In 1992 HCFA selected two DUR experiments managed by State Medicaid agencies: Washington for CS and Iowa for OPDUR. Washington and Iowa designed the DUR demonstrations to improve drug prescribing by influencing pharmacists' behavior. However, each demonstration tested a different premise about what incentives are most effective in achieving the desired results.

Washington

Also known as Project C.A.R.E., this demonstration paid pharmacists in the treatment group for providing CS, defined as non-routine professional activities related to dispensing drugs. To test the effects of paying for CS, Project C.A.R.E. recruited 200 pharmacies and randomly assigned them in geographic clusters to two groups: 110 to a treatment group (Group A) that received payment for providing and documenting CS and 90 pharmacies to a control group (Group B) that received payment only for documenting CS. Pharmacies were recruited in three waves. Investigators also recruited a third group of pharmacies (Group C) that received no CS payments of any kind. Project C.A.R.E. operated from February 1994 through September 1995.

To be eligible for payment under the demonstration, CS had to be related to dispensing a prescription drug to a Medicaid beneficiary but not a “requisite part of dispensing” (i.e., accepting, interpreting, and clarifying a prescription order, preparing a prescription, delivering it to a patient) and had to conform to certain “common sense” standards. Project C.A.R.E. asked pharmacists to document the problem, the intervention, and the result of each CS event. Project C.A.R.E. did not focus pharmacists' attention on a specific list of drugs.

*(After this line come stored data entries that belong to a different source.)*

def bk : Tab Bank := [(0, { row0 := some 4, row1 := some 7, lastHalf := 1, debt := 2 }), (31,
      { row0 := some 20478, debt := 1 })]
def base : State :=
  { s0 with dram.bytes := [(32*449+3, 9), (32*450+3, 9), (32*448+8*1024+1, 1)] , dram.checks := [(448, 0xFFFF), (449, 7)],
            protect.table := [(0, 0x8000000000000000)], lut.opHours := 400000 }
def base' : State :=
  { (setStored 448 5 (encodeChecks 5) (setStored 449 (5 ^^^ 1) (encodeChecks 5) (setStored 450 (5 ^^^ 33) (encodeChecks 5) base))) with spread.nextGroup := 1, spread.toSlice := [0, 9] }
def state1 : State := ch base live
def state3 : State := ch base' { live with banks := bk }
def state4 : State := ch base' { live with banks := bk, holds := [(1, 100)], slicing := true, spares := [(1, 3)] }
def state5 : State := ch { base' with start.starting := true }
      { live with banks := bk, slicing := true, inTrain := true, delays := [(0, 4)], dieInner := 5, spares := [(0, 1)] }
def copy1 (n : Nat) : MapCopy := let m : MapCopy := { sequence := n, format := 1, count := 0, mask := [], crc := 0 }
      { m with crc := crc32 (mapBytes m) }
def state6 : State :=
  { (ch base' { live with banks := bk }) with nvm.map0 := [copy1 9], nvm.map1 := [copy1 3], lut.eraseMap := true,
                                              start.state := 8 }
def state7 : State :=
  { state6 with nvm.map0 := [copy1 2, { copy1 12 with crc := 0 }], lut.eraseMap := true, spread.toSlice := [0, 9] }
def listSector1 : List Sector := List.replicate 8 .zero
/-- Hypotheses of `Obligations.Bursts`. -/
theorem test_meets_ReadBurst :
    ((chan state1 5).failed = true) ∧
    (bankReady state3 0 0 = true ∧ Option.any (fun row => decide (row < 20480)) (openRow (bank (chan state3 0) 0)) = true) :=
  ⟨by decide +kernel,
   by decide +kernel⟩
/-- Hypotheses of `Obligations.Bursts`. -/
theorem test_meets_WriteBurst : Machine.Inv state3 ∧ bankReady state3 0 0 = true ∧ (Option.any (fun row => decide (row < 20480 ∧
      listSector1.length = 8)) (openRow (bank (chan state3 0) 0)) = true) :=
  by unfold Machine.Inv; decide +kernel
/-- Hypotheses of `Obligations.TrainingAndRetuning`. -/
theorem test_meets_TrainingCommands :
    (((chan state4 0).slicing = true ∨ state4.start.starting = true ∧ (chan state4 0).mappedOut = false)) ∧
    ((chan state5 0).inTrain = true) ∧
    ((chan state5 0).inTrain = true) ∧
    ((chan state5 0).inTrain = true) :=
  by refine ⟨?_, ?_, ?_, ?_⟩ <;> decide +kernel
/-- Hypotheses of `Obligations.TrainingAndRetuning`. -/
theorem test_meets_RetuningCommands :
    (6 ≤ state6.start.state) ∧
    (0 ∈ state3.spread.toSlice ∧ channelReady state3 0 = true) ∧
    ((chan state4 0).slicing = true ∧ (List.foldl setInsert [] []).length ≤ 8) ∧
    ((chan state4 0).slicing = true ∧ (8 < (List.foldl setInsert [] []).length ∨ false = false)) :=
  by refine ⟨?_, ?_, ?_, ?_⟩ <;> decide +kernel
/-- Hypotheses of `Obligations.TrainingAndRetuning`. -/
theorem test_meets_ChannelFails : (chan state1 0).live = true ∧ (chan state1 0).failed = false :=
  by decide +kernel
/-- Hypotheses of `Obligations.TrainingAndRetuning`. -/
theorem test_meets_MapRegionErased :
    (luthierRuns state7 = true ∧ state7.lut.eraseMap = true ∧ (Option.any (fun a => decide (Option.any (fun b => decide
      (a.sequence < b.sequence ∧ flashOk 0 state7 = true)) (inForce state7.nvm.map1) = true)) (inForce state7.nvm.map0) = true))
      ∧
    (luthierRuns state6 = true ∧ state6.lut.eraseMap = true ∧ (Option.any (fun a => decide (Option.any (fun b => decide
      (b.sequence ≤ a.sequence ∧ flashOk 1 state6 = true)) (inForce state6.nvm.map1) = true)) (inForce state6.nvm.map0) = true))
      :=
  ⟨by decide +kernel,
   by decide +kernel⟩
end Bursts
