/-- What is delivered where the rounded magnitude exceeds the largest finite value (R133). -/
def Fmt.overflow (f : Fmt) (c : RndCtl) (neg : Bool) : Nat × Nat :=
  let s := f.signBit neg
  if f.kind = .mx ∨ c.sat = true then (s + f.maxCode, fOF ||| fNX ||| fSD)
  else if f.kind = .e4m3 then (f.canonNan, fOF ||| fNX)
  else if c.mode = 1 ∨ (c.mode = 2 ∧ neg = true) ∨ (c.mode = 3 ∧ neg = false) then (s + f.maxCode, fOF ||| fNX)
  else (s + f.infCode, fOF ||| fNX)

/-- Rounds a value once to a format and delivers it with its flags (R133, R139, R140). -/
def Fmt.round (f : Fmt) (c : RndCtl) : FVal → Nat × Nat
  | .nan sg => (f.canonNan, if sg then fNV else 0)
  | .inf neg =>
    match f.kind with
    | .ieee => (f.signBit neg + f.infCode, 0)
    | .e4m3 => if c.sat then (f.signBit neg + f.maxCode, fSD) else (f.canonNan, fNV)
    | .mx => (f.signBit neg + f.maxCode, fOF ||| fNX ||| fSD)
  | .fin neg m e =>
    if m = 0 then (f.signBit neg, 0)
    else
      let q := max (ilog2 m e - f.mant) f.qmin
      let r := roundAt c.mode neg m e q c.draw
      let code := (q - f.qmin).toNat * 2 ^ f.mant + r.1
      if f.maxCode < code then f.overflow c neg
      else if r.1 < 2 ^ f.mant ∧ q = f.qmin then
        (if c.ftz && f.narrow then (f.signBit neg, fUF ||| fNX)
         else (f.signBit neg + code, if r.2 then fUF ||| fNX else 0))
      else (f.signBit neg + code, if r.2 then fNX else 0)

/-! ## Integers (R126, R133, R145) -/

/-- The two's complement value of the low w bits. -/
def sval (w bits : Nat) : Int :=
  let b := bits % 2 ^ w
  if 2 ^ (w - 1) ≤ b then (b : Int) - 2 ^ w else b

/-- The low w bits of an integer. -/
def sbits (w : Nat) (n : Int) : Nat := (n % (2 ^ w : Int)).toNat

def smin (w : Nat) : Int := -(2 ^ (w - 1) : Int)
def smax (w : Nat) : Int := 2 ^ (w - 1) - 1

def FVal.ofInt (n : Int) : FVal := .fin (decide (n < 0)) n.natAbs 0

/-- Floating to integer (R133). -/
def toInt (w : Nat) (c : RndCtl) : FVal → Nat × Nat
  | .nan _ => (0, fNV)
  | .inf neg => (sbits w (if neg then smin w else smax w), fNV ||| fSD)
  | .fin neg m e =>
    let r := roundAt c.mode neg m e 0 c.draw
    let n : Int := if neg then -(r.1 : Int) else r.1
    if n < smin w then (sbits w (smin w), fNV ||| fSD)
    else if smax w < n then (sbits w (smax w), fNV ||| fSD)
    else (sbits w n, if r.2 then fNX else 0)

/-- A wider integer narrowed (R133). -/
def narrowInt (w : Nat) (n : Int) : Nat × Nat :=
  if n < smin w then (sbits w (smin w), fSD)
  else if smax w < n then (sbits w (smax w), fSD) else (sbits w n, 0)

/-- Delivers an exact integer result of a vector operation (R145). -/
def deliverInt (w : Nat) (sat : Bool) (n : Int) : Nat × Nat :=
  if n < smin w ∨ smax w < n then
    (if sat then (sbits w (if n < smin w then smin w else smax w), fSD) else (sbits w n, fOF))
  else (sbits w n, 0)

/-! ## Exact arithmetic (R140-R144) -/

/-- A finite value as an integer multiple of 2^q, q no greater than its exponent. -/
def FVal.scaled (neg : Bool) (m : Nat) (e q : Int) : Int :=
  let x : Int := (m * 2 ^ (e - q).toNat : Nat)
  if neg then -x else x

/-- The exact sum, with its flags; the sign of an exact zero follows R144. -/
def FVal.add (mode : Nat) (a b : FVal) : FVal × Nat :=
  match a, b with
  | .nan _, _ => (.nan false, a.nv ||| b.nv)
  | _, .nan _ => (.nan false, a.nv ||| b.nv)
  | .inf x, .inf y => if x = y then (.inf x, 0) else (.nan false, fNV)
  | .inf x, _ => (.inf x, 0)
  | _, .inf y => (.inf y, 0)
  | .fin x m e, .fin y n g =>
    let q := min e g
    let t := FVal.scaled x m e q + FVal.scaled y n g q
    if t = 0 then (.fin (if x = y then x else decide (mode = 3)) 0 0, 0)
    else (.fin (decide (t < 0)) t.natAbs q, 0)

def FVal.negate : FVal → FVal
  | .nan s => .nan s
  | .inf n => .inf (!n)
  | .fin n m e => .fin (!n) m e

/-- The exact product, with its flags. -/
def FVal.mul (a b : FVal) : FVal × Nat :=
  match a, b with
  | .nan _, _ => (.nan false, a.nv ||| b.nv)
  | _, .nan _ => (.nan false, a.nv ||| b.nv)
  | .inf x, .inf y => (.inf (x != y), 0)
  | .inf x, .fin y m _ => if m = 0 then (.nan false, fNV) else (.inf (x != y), 0)
  | .fin x m _, .inf y => if m = 0 then (.nan false, fNV) else (.inf (x != y), 0)
  | .fin x m e, .fin y n g => (.fin (x != y) (m * n) (e + g), 0)

/-- ±(a × b) ± c, exact (R110, R144). -/
def FVal.fma (mode : Nat) (negProd negAdd : Bool) (a b c : FVal) : FVal × Nat :=
  let p := FVal.mul a b
  let r := FVal.add mode (if negProd then p.1.negate else p.1) (if negAdd then c.negate else c)
  (r.1, p.2 ||| c.nv ||| r.2)

/-- Whether a < b as numbers, -0 below +0 (R144); neither is a NaN. -/
def FVal.ltZ (a b : FVal) : Bool :=
  match a, b with
  | .inf x, .inf y => x && !y
  | .inf x, _ => x
  | _, .inf y => !y
  | .fin x m e, .fin y n g =>
    let q := min e g
    let s := FVal.scaled x m e q
    let t := FVal.scaled y n g q
    decide (s < t) || (decide (s = t) && decide (m = 0) && x && !y)
  | _, _ => false

/-- Whether a < b as numbers, zeros equal; neither is a NaN. -/
def FVal.lt (a b : FVal) : Bool :=
  match a, b with
  | .fin x m e, .fin y n g => let q := min e g; decide (FVal.scaled x m e q < FVal.scaled y n g q)
  | _, _ => FVal.ltZ a b

/-- Whether a = b as numbers; neither is a NaN. -/
def FVal.eqv (a b : FVal) : Bool := !a.isNan && !b.isNan && !FVal.lt a b && !FVal.lt b a

/-! ## MX blocks (R128, R134, R135) -/

def mxEmax : Nat → Int
  | 6 => 8 | 7 => 15 | 8 => 4 | 9 => 2 | 10 => 2 | _ => 0

/-- The value of an MX element under its scale byte (R128, R135); a scale of 0xFF reads as NaN. -/
def mxScaled (scale : Nat) (v : FVal) : FVal :=
  if scale = 255 then .nan false
  else match v with
    | .fin n m e => .fin n m (e + (scale : Int) - 127)
    | v => v

/-- The value of an element of any format code, before its scale (R126, R128, R139). -/
def elemRead (code : Nat) (ftz : Bool) (bits : Nat) : FVal :=
  match fmtOf code with
  | some f => f.read ftz bits
  | none =>
    if code = 11 then let n := sval 8 bits; .fin (decide (n < 0)) n.natAbs (-6)
    else FVal.ofInt (sval (fmtBits code) bits)

/-- One MX element from its scaled source (R133, R134 step 4). -/
def mxElem (code : Nat) (c : RndCtl) (v : FVal) : Nat × Nat :=
  match fmtOf code with
  | some f => f.round c v
  | none =>
    match v with
    | .fin neg m e =>
      let r := roundAt c.mode neg m (e + 6) 0 c.draw
      if 127 < r.1 then (sbits 8 (if neg then -127 else 127), fOF ||| fNX ||| fSD)
      else (sbits 8 (if neg then -(r.1 : Int) else r.1), if r.2 then fNX else 0)
    | _ => (0, fNV)

/-- The larger of two magnitudes, as (mag, exp). -/
def magMax (a : Nat × Int) (v : FVal) : Nat × Int :=
  match v with
  | .fin _ m e =>
    let q := min a.2 e
    if a.1 * 2 ^ (a.2 - q).toNat < m * 2 ^ (e - q).toNat then (m, e) else a
  | _ => a

/-- The scale byte of a block without NaN or infinity (R134 steps 2 and 3). -/
def mxScale (code : Nat) (vals : List FVal) : Nat :=
  let a := vals.foldl magMax (0, 0)
  if a.1 = 0 then 0
  else (max (-127) (min 127 (ilog2 a.1 a.2 - mxEmax code)) + 127).toNat

/-! ## The tile's generator (R138) -/

/-- One draw: the next state, whose upper half is the draw. -/
def seedNext (s : W64) : W64 :=
  let a := s ^^^ (s <<< 13)
  let b := a ^^^ (a >>> 7)
  b ^^^ (b <<< 17)

def seedDraw (s : W64) : Nat := (seedNext s).toNat / 2 ^ 32

/-- A result of a conversion: bits, flags and the generator after its draws. -/
structure Conv where
  bits : List Nat
  flags : Nat
  seed : W64
deriving DecidableEq, Repr

/-- Converts elements one by one, each taking its draw in mode 4 (R137). -/
def convEach (f : RndCtl → FVal → Nat × Nat) (mode : Nat) (sat ftz draws : Bool) : List FVal → W64 → Conv
  | [], seed => ⟨[], 0, seed⟩
  | v :: r, seed =>
    let take := draws && mode == 4
    let x := f ⟨mode, sat, ftz, if take then seedDraw seed else 0⟩ v
    let rest := convEach f mode sat ftz draws r (if take then seedNext seed else seed)
    ⟨x.1 :: rest.bits, x.2 ||| rest.flags, rest.seed⟩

For eligible CS, Group A pharmacists received per service payments of $4 for a “brief encounter” (6 minutes or less) or $6 for an “extended encounter” (longer than 6 minutes). Both A and B pharmacies received $40 per month for submitting CS documentation to Project C.A.R.E.

Iowa

Iowa linked all participating pharmacies in the OPDUR demonstration to an on-line DUR screener that reviewed each Medicaid prescription drug claim as it was submitted for payment electronically. Pharmacies in the treatment group received messages that identified potential prescription problems and detected when a prescription failed one or more of the OPDUR screens. Control-group pharmacies received no messages. Both treatment and control-group pharmacies were asked to document all CS provided, in order to describe demonstration effects on pharmacists' behavior. Iowa did not pay pharmacists for providing or documenting CS.

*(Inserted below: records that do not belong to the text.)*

-- ==== Sys2Proof/Machine/Desc.lean ====
section
/-!
DEFINITION. Descriptors and their completion (R331-R336, R350): the operations that rings, courses and plaits share.
-/
namespace Sys2Proof.Machine

def Sq.zero : Sq := ⟨0, [], [], 0, 0, 0, 0⟩
def State.sq (s : State) (n : Nat) : Sq := Tbl.look (fun _ => Sq.zero) s.host.sq n
def State.setSq (s : State) (n : Nat) (q : Sq) : State :=
  { s with host := { s.host with sq := Tbl.put (fun _ => Sq.zero) s.host.sq n q } }
def State.modSq (s : State) (n : Nat) (f : Sq → Sq) : State := s.setSq n (f (s.sq n))
def Cq.zero : Cq := ⟨0, [], 0, 0⟩
def State.cq (s : State) (m : Nat) : Cq := Tbl.look (fun _ => Cq.zero) s.host.cq m
def State.setCq (s : State) (m : Nat) (q : Cq) : State :=
  { s with host := { s.host with cq := Tbl.put (fun _ => Cq.zero) s.host.cq m q } }
def State.modCq (s : State) (m : Nat) (f : Cq → Cq) : State := s.setCq m (f (s.cq m))

/-- The unit whose ID a ring's requests carry (R348). -/
def ringUnit (n : Nat) : Nat := 0x1300 + n

/-- `len` bytes of a line from byte `off`. -/
def dfield (l : Line) (off len : Nat) : Nat := l.toNat / 2 ^ (8 * off) % 2 ^ (8 * len)

def descOpcode (l : Line) : Nat := dfield l 0 2
def descFlag (l : Line) (i : Nat) : Bool := (dfield l 2 1).testBit i
def descTag (l : Line) : Nat := dfield l 4 4

/-- A started descriptor of a ring, by number. -/
def State.started (s : State) (n num : Nat) : Option Started := (s.sq n).started.find? fun d => d.num == num

def State.modStarted (s : State) (n num : Nat) (f : Started → Started) : State :=
  s.modSq n fun q => { q with started := q.started.map fun d => if d.num = num then f d else d }

/-- A descriptor leaves its ring: STARTED and INFLIGHT count the started descriptors (R356). -/
def State.countStarted (s : State) (n : Nat) : State :=
  let q := s.sq n
  let total := (s.host.sq.map fun e => e.2.started.length).sum
  (s.setF (Reg.sqStarted n) (min 255 q.started.length)).setF Reg.ringInflight (min 4096 total)

/-- Tells the FENCEs that wait for a descriptor that it has completed (R347). -/
def Started.heard (now : Nat) (id : Nat × Nat) (d : Started) : Started :=
  if id ∈ d.waits then { d with waits := d.waits.erase id, latest := max d.latest now } else d

/-- A frame with records waiting counts once in CQ_FULL_WAITS (R351). -/
def State.countFull (s : State) : State :=
  if s.host.fullFrame = some s.clk.frame then s
  else { s with host := { s.host with fullFrame := some s.clk.frame } }.bump (Reg.ringCnt 7) 1

/-- Whether records wait for a slot of a completion ring (R351). -/
def State.fullWaits (s : State) (m : Nat) : Bool := !(s.cq m).waiting.isEmpty && s.on (Reg.cqFull m)

/-- Records wait for a slot: the frame counts, and CQ_FULL is raised (R351, R359). -/
def State.noteFull (s : State) (m : Nat) : State :=
  if s.fullWaits m then s.countFull.raiseLimited 0x6003 (0x1200 + s.controller) m [m, (s.cq m).waiting.length] else s

/-- A started descriptor completes (R350): it counts, its record waits for room unless it is QUIET and OK, and the
descriptors behind it learn of a status other than OK (R334). -/
def State.finish (s : State) (n num status flags progress detail : Nat) : State :=
  match s.started n num with
  | none => s
  | some d =>
    if d.finished then s
    else
      let s := s.bump (Reg.ringCnt 1) 1
      let s := if status = 0 then s else s.bump (Reg.ringCnt 2) 1
      let quiet := descFlag d.line 2 && status == 0
      let heard := s.host.sq.map fun e => (e.1, { e.2 with started := e.2.started.map (Started.heard s.clk.now (n, num)) })
      let s := { s with host := { s.host with sq := heard } }
      let draining := s.getF (Reg.sqState n) == 2
      let s := s.modSq n fun q =>
        { q with started := if quiet then q.started.filter (fun x => x.num != num)
                            else q.started.map fun x => if x.num = num then { x with finished := true } else x,
                 queue := if status = 0 then q.queue else q.queue.map fun x => { x with failedPrev := true },
                 notStarted := q.notStarted + (if draining && status == 0x02 then 1 else 0),
                 partials := q.partials + (if draining && status == 0x01 then 1 else 0) }
      let s := s.countStarted n
      if quiet then s
      else
        let s := s.modCq (s.getF (Reg.sqCq n)) fun c =>
          { c with waiting := c.waiting ++
              [⟨n, num, descTag d.line, status, flags + (if d.redone then 4 else 0), progress, s.clk.now, detail,
                descFlag d.line 3⟩] }
        s.noteFull (s.getF (Reg.sqCq n))

/-- All bits of a record's detail (R350). -/
def allBits : Nat := 2 ^ 64 - 1

/-- The bits of a LAUNCH's detail beside its group: the deciding member and the frame of its start (R350). -/
def launchOpen : Nat := 2 ^ 64 - 1 - 0xFFFF0000

/-- As `finish`, where no rule states the detail of the record: the bits of `unstated` are a free value (log entry 53). -/
def State.finishOpen (s : State) (n num status flags progress known unstated : Nat) : State :=
  s.tookFree.finish n num status flags progress (known + (s.freeWord.toNat &&& unstated))

/-- A request of a COPY or FILL has failed (R338): the one at the lowest offset is kept. -/
def State.failCopy (s : State) (n num off status addr : Nat) : State :=
  s.modStarted n num fun d =>
    { d with fail := match d.fail with
        | some (o, st, a) => if o ≤ off then some (o, st, a) else some (off, status, addr)
        | none => some (off, status, addr) }

/-- The number that a 32-bit frame field resolves to (R47). -/
def State.resolveFrame (s : State) (f : Nat) : Int :=
  let d : Nat := (f + 2 ^ 32 - s.clk.frame % 2 ^ 32) % 2 ^ 32
  if d < 2 ^ 31 then (s.clk.frame : Int) + d else (s.clk.frame : Int) + d - 2 ^ 32

/-- Whether the frame to which a field resolved is the current one or past. The frame number wraps at 2^48 (R47), and a resolved
frame lies within 2^31 frames of the one in which it was resolved, so less than half the cycle separates the two. -/
def State.frameReached (s : State) (n : Int) : Bool := decide (((s.clk.frame : Int) - n) % 2 ^ 48 < 2 ^ 47)

end Sys2Proof.Machine
end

Iowa defined specific problems and drugs as the focus of its intervention on criteria developed by the University of Maryland and the Philadelphia College of Pharmacy and Science (UM/PCPS). The UM/PCPS criteria included drug-drug interactions, therapeutic duplications, and high daily dose for eight classes of drugs: angiotensin-converting enzyme (ACE) inhibitors, calcium channel blockers, cardiac glycosides, benzodiazepines, antidepressants, antipsychotics, histamine-2 receptor antagonists (H2RAs), and nonsteroidal anti-inflammatory agents (NSAIDs). Iowa also screened for early refills in all drug categories.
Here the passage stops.